Your goal: Count the lines in the entries below that include the word "seqAsk". Give nothing but the number.

• • • • •

-- ==== Sys2Proof/Machine/Commands.lean ====
section
/-! DEFINITION. The slot commands (07_commands): how a checked slot enters the scoreboard, how a command starts when the
order of its queue lets it (08 R213), and how it completes. -/

namespace Sys2Proof.Machine

/-! ### Requests of COPY, FILL and the loads -/

def fillLine (pattern : Nat) : Line :=
  BitVec.ofNat 512 ((range 8).foldl (fun a i => a + pattern * 2 ^ (64 * i)) 0)
/-- The next request of a COPY or FILL, when a place is free; no request crosses a line at either end. -/
def Blk.nextChunk (e : SbEntry) (b : Blk) : Blk :=
  match e.prog with
  | .xfer asked done 0 none =>
    let s := e.slot
    let sq := seqOf e.q
    if !b.running || b.seqStopped e.q then b else
    let went := fun (k : Nat) (r : Option Blk) =>
      match r with
      | none => b
      | some b => b.modEntry e.q e.n fun e => { e with prog := .xfer (max asked (done + k)) done 1 none }
    if e.opcode = opCOPY then
      let src := Slot.q64 s 8
      let dst := Slot.q64 s 0x10
      let n := Slot.q64 s 0x18
      if n ≤ done then b else
      let k := min (min (64 - (src + done) % 64) (64 - (dst + done) % 64)) (n - done)
      went k (b.seqAsk sq e.q (.chunk e.n done k false) fun i => .rdonce (.seq (seqId sq) i) (lineOf (src + done)))
    else
      let dst := Slot.q64 s 8
      let n := Slot.q64 s 0x10
      if n ≤ done then b else
      let k := min (64 - (dst + done) % 64) (n - done)
      went k (b.seqAsk sq e.q (.chunk e.n done k true) fun i =>
        .wr (.seq (seqId sq) i) (lineOf (dst + done)) (fillLine (Slot.q64 s 0x18)) (maskOf ((dst + done) % 64) k))
  | _ => b

def loadTargets (b : Blk) (q : Nat) (s : Line) : List Nat :=
  if Slot.flag16 s then b.wv.cur.queueEngines q else [Slot.engine s]
/-- Further line reads of an IMEM_LOAD (once for all targets) or a WEIGHT_STREAM (R197, R198). -/
def Blk.loadNext (ord : Nat) (b : Blk) : Blk :=
  match b.sb.find? fun e => e.ord == ord with
  | none => b
  | some e =>
    match e.prog with
    | .load l =>
      if e.ending.isSome || !b.running then b else
      let src := Slot.q64 e.slot 8
      let put := fun (l : LoadSt) (b : Blk) => b.modEntry e.q e.n fun e => { e with prog := .load l }
      if e.opcode = opIMEM then
        if SMap.get 0 l.outst 0 = 0 && decide (64 * SMap.get 0 l.got 0 < imemLen e.slot) then
          match l.targets with
          | [] => b
          | t :: _ => if h : t < 64 then
            (put { l with outst := SMap.set 0 l.outst 0 1 } b).send (.rdonce (.image ord ⟨t, h⟩) (lineOf (src + 64 * SMap.get 0 l.got 0)))
            else b
        else b
      else
        let len := Slot.d32 e.slot 0x14
        let need := l.targets.filter fun t => SMap.get 0 l.outst t == 0 && decide (64 * SMap.get 0 l.got t < len)
        if need.isEmpty then b else
        let l := { l with outst := need.foldl (fun m t => SMap.set 0 m t 1) l.outst }
        need.foldl (fun b t => if h : t < 64 then
          b.send (.rdonce (.stream ord ⟨t, h⟩) (lineOf (src + 64 * SMap.get 0 l.got t))) else b) (put l b)
    | _ => b
/-- A load ends early: banks in LOADING become EMPTY, banks in WAITING return to READY (R197, R466). -/
def Blk.endLoad (e : SbEntry) (l : LoadSt) (st : Stat) (b : Blk) : Blk :=
  let undo := fun (k : Bank) =>
    match k.st with
    | .loading => ({} : Bank)
    | .waiting => { k with st := .ready }
    | _ => k
  let b := if e.opcode = opIMEM then
      l.banks.foldl (fun b x => b.modEng x.1 fun v => v.setBank (x.2 == 2) (undo (v.bank (x.2 == 2)))) b
    else b
  b.modEntry e.q e.n fun e => { e with ending := e.ending.orElse fun _ => some st }
/-- A line read for an IMEM_LOAD or a WEIGHT_STREAM arrives. -/
def Blk.loadData (ord : Nat) (tgt : Nat) (d : Line) (resp : BitVec 2) (b : Blk) : Blk :=
  match b.sb.find? fun e => e.ord == ord with
  | none => b
  | some e =>
    match e.prog with
    | .load l =>
      let l := { l with outst := SMap.set 0 l.outst tgt (SMap.get 0 l.outst tgt - 1) }
      let got := SMap.get 0 l.got tgt
      let b := b.modEntry e.q e.n fun e => { e with prog := .load l }
      if e.ending.isSome then b
      else if resp ≠ 0 then b.endLoad e l (Stat.err Code.memFault (64 * got))
      else if e.opcode = opIMEM then
        let l := { l with data := l.data ++ [(got, d)], got := SMap.set 0 l.got 0 (got + 1) }
        let b := b.modEntry e.q e.n fun e => { e with prog := .load l }
        let b := l.banks.foldl (fun b x => b.modEng x.1 fun v =>
          if (v.bank (x.2 == 2)).st == .loading then
            let v := { v with bankClk := v.bankClk + 1 }
            v.setBank (x.2 == 2) ((v.bank (x.2 == 2)).fill v.bankClk (imemLen e.slot) l)
          else v) b
        b.loadNext ord
      else
        let a := fAt e.slot 0x10 0 20 + 64 * got
        let l := { l with got := SMap.set 0 l.got tgt (got + 1) }
        let b := b.modEntry e.q e.n fun e => { e with prog := .load l }
        let b := b.modEng tgt fun v => { v with lm := Mem.writeLine v.lm a d, badLm := v.badLm.erase (a / 64) }
        b.loadNext ord
    | _ => b

/-- Jobs whose work is on engine e: running, queued, saved. -/
def Blk.jobsOn (b : Blk) (e : Nat) : List Job :=
  let v := b.engine e
  v.job.toList ++ v.deque.map (·.1) ++ (v.save.map (·.job)).toList
/-- Launches on engine e meet a window; tiles that a steal brings there do not count yet (R198; log 165). -/
def Blk.winOn (b : Blk) (e base size : Nat) : Bool :=
  (b.jobsOn e).any (fun j => (b.launch? j).any fun l => winMeet l.winBase l.winSize base size)
    || (b.standOn e).any fun s => winMeet s.l.winBase s.l.winSize base size
/-- A started WEIGHT_STREAM into engine e meets a window (R198). -/
def Blk.streamMeets (b : Blk) (e base size : Nat) : Bool :=
  b.sb.any fun x => x.opcode == opWS && x.started &&
    (match x.prog with
     | .load l => l.targets.contains e && winMeet (fAt x.slot 0x10 0 20) (Slot.d32 x.slot 0x14) base size
     | _ => false)

/-! ### IMEM_LOAD, WEIGHT_STREAM, STAND and UNSTAND at start -/

/-- A launch runs on the engine, be it between two of its tiles, at a restore, or while the engine asks for more tiles. -/
def Blk.launchOn (b : Blk) (e : Nat) : Bool :=
  let v := b.engine e
  v.job.isSome || v.restore || (v.ran && v.lastJob.isSome) || (v.deque.any fun r => some r.1 == v.lastJob)
    || b.dsp.steals.any fun s => s.thief == e
/-- The bank an IMEM_LOAD targets (R98); `on`: a launch runs on the engine. -/
def Eng.loadTarget (v : Eng) (on active : Bool) : Bool :=
  if active then v.active
  else if on then !v.active
  else if v.bank0.st == .empty then false
  else if v.bank1.st == .empty then true
  else if decide (v.bank0.loadedAt < v.bank0.lastActive) || decide (v.bank1.loadedAt < v.bank1.lastActive) then
    decide (v.bank1.lastActive < v.bank0.lastActive)
  else decide (v.bank1.loadedAt < v.bank0.loadedAt)
def Eng.loadPending (v : Eng) : Bool :=
  v.bank0.st == .waiting || v.bank0.st == .loading || v.bank1.st == .waiting || v.bank1.st == .loading

def Blk.startImem (e : SbEntry) (b : Blk) : Blk :=
  let act := Slot.flag17 e.slot
  let ts := loadTargets b e.q e.slot
  let bad := ts.findSome? fun t =>
    let v := b.engine t
    if v.loadPending then some t
    else if b.pinned t (v.bank (v.loadTarget (b.launchOn t) act)) then some (t + 2 ^ 12) else none
  match bad with
  | some d => b.complete e (Stat.err Code.reloadBusy d) 0
  | none =>
    let banks : SMap Nat := ts.foldl (fun m t => SMap.set 0 m t (1 + b2n ((b.engine t).loadTarget (b.launchOn t) act))) []
    let id := BitVec.ofNat 16 (fAt e.slot 0x10 16 16)
    let b := ts.foldl (fun b t =>
      let on := b.launchOn t
      b.modEng t fun v =>
        let i := v.loadTarget on act
        v.setBank i { v.bank i with st := if act && on then .waiting else .loading, newProg := id }) b
    (b.modEntry e.q e.n fun e => { e with started := true, prog := .load { targets := ts, banks := banks } }).loadNext e.ord

def Blk.startStream (e : SbEntry) (b : Blk) : Blk :=
  let base := fAt e.slot 0x10 0 20
  let len := Slot.d32 e.slot 0x14
  if len = 0 then b.complete e .ok 0 else
  let ts := loadTargets b e.q e.slot
  match ts.find? fun t => b.winOn t base len with
  | some t => if b.wv.cur.queueTaut e.q then b.complete e (Stat.err Code.wsBusy t) 0 else b
  | none => (b.modEntry e.q e.n fun e => { e with started := true, prog := .load { targets := ts } }).loadNext e.ord

/-- Engines a STAND binds (R188). -/
def standEngines (w : Weave) (s : Line) : Option Nat × List Nat :=
  let e := Slot.engine s
  if Slot.flag16 s then
    match w.pairOf e with
    | some (i, t) => (some i, [t.a, t.b])
    | none => (none, [e])
  else (none, [e])
/-- A STAND starts to bind, on an engine that a pour is to change too (R188; log 161). -/
def Blk.startStand (e : SbEntry) (b : Blk) : Blk :=
  let s := e.slot
  let te := standEngines b.wv.cur s
  let l := launchOf e.desc (BitVec.ofNat 64 (Slot.q64 s 8))
  match te.2.find? fun t => (b.standOn t).isSome with
  | some t => b.complete e (Stat.err Code.standBusy t) 0
  | none =>
    if te.2.any fun t => ((b.engine t).bankFor l.prog).isNone && !(b.engine t).bankComing l.prog then
      b.complete e (Stat.err Code.progAbsent l.prog.toNat) 0
    else
      let st : Standing :=
        { ord := e.ord, q := e.q, n := e.n, eng := Slot.engine s, twinRec := te.1, l := l, epoch := e.epoch
          trigger := fAt s 0x10 0 20, step := BitVec.ofNat 64 (Slot.q64 s 0x18), thr := BitVec.ofNat 64 (Slot.q64 s 0x20)
          catchup := Slot.flag17 s, rrSlots := fAt s 0x14 0 17, rrBase := BitVec.ofNat 64 (Slot.q64 s 0x28)
          tieB := if e.okB then Slot.tieB s else 0, tieA := if e.okA then Slot.tieA s else 0
          copied := if l.ndesc = 0 then te.2 else [] }
      let b : Blk := { b with stand := b.stand ++ [st] }
      let b := b.modEntry e.q e.n fun e => { e with started := true }
      if l.ndesc = 0 then b else te.2.foldl (fun b t => b.readTdesc t st.job l) b
/-- STAND completes when each engine holds the program READY, and its descriptors are copied; the launch parks on its
trigger (R209) and has its first evaluation. -/
def Blk.bindStand (e : SbEntry) (b : Blk) : Blk :=
  match b.findStand e.q e.n with
  | none => b
  | some s =>
    let es := s.engines b.wv.cur
    if es.any fun t => ((b.engine t).bankFor s.l.prog).isNone && !(b.engine t).bankComing s.l.prog then
      ((b.unbind e.q e.n).complete e (Stat.err Code.progAbsent s.l.prog.toNat) 0)
    else if es.all fun t => ((b.engine t).bankFor s.l.prog).isSome && s.copied.contains t then
      let b := b.modStand e.q e.n fun s => { s with bound := true }
      let b := es.foldl (fun b t => b.modEng t fun v => if v.st == .idle then { v with st := .standing } else v) b
      let b := b.park { knot := s.trigger, stand := true, q := e.q, n := e.n }
      (b.complete e .ok 0).evalTrigger e.q e.n
    else b
/-- A Tether error on the copy at binding: the descriptor could not be read (log 120). -/
def Blk.standLost (q n : Nat) (b : Blk) : Blk :=
  match b.entry q n with
  | none => b
  | some e => (b.unbind q n).complete e (Stat.err Code.launchDesc 1) 0

def Blk.startUnstand (e : SbEntry) (b : Blk) : Blk :=
  let t := Slot.engine e.slot
  let mine := b.stand.find? fun s => (s.engines b.wv.cur).contains t && s.bound && !s.unbind
    && b.wv.cur.owner s.q == b.wv.cur.owner e.q
  match mine with
  | none => b.complete e (Stat.err Code.standNone t) 0
  | some s =>
    if s.running.isSome || s.recWait.isSome then
      (b.unbindSoon s.q s.n).modEntry e.q e.n fun e => { e with started := true, prog := .unstand true }
    else (b.unbind s.q s.n).complete e .ok 0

• • • • •

Exercise output: 2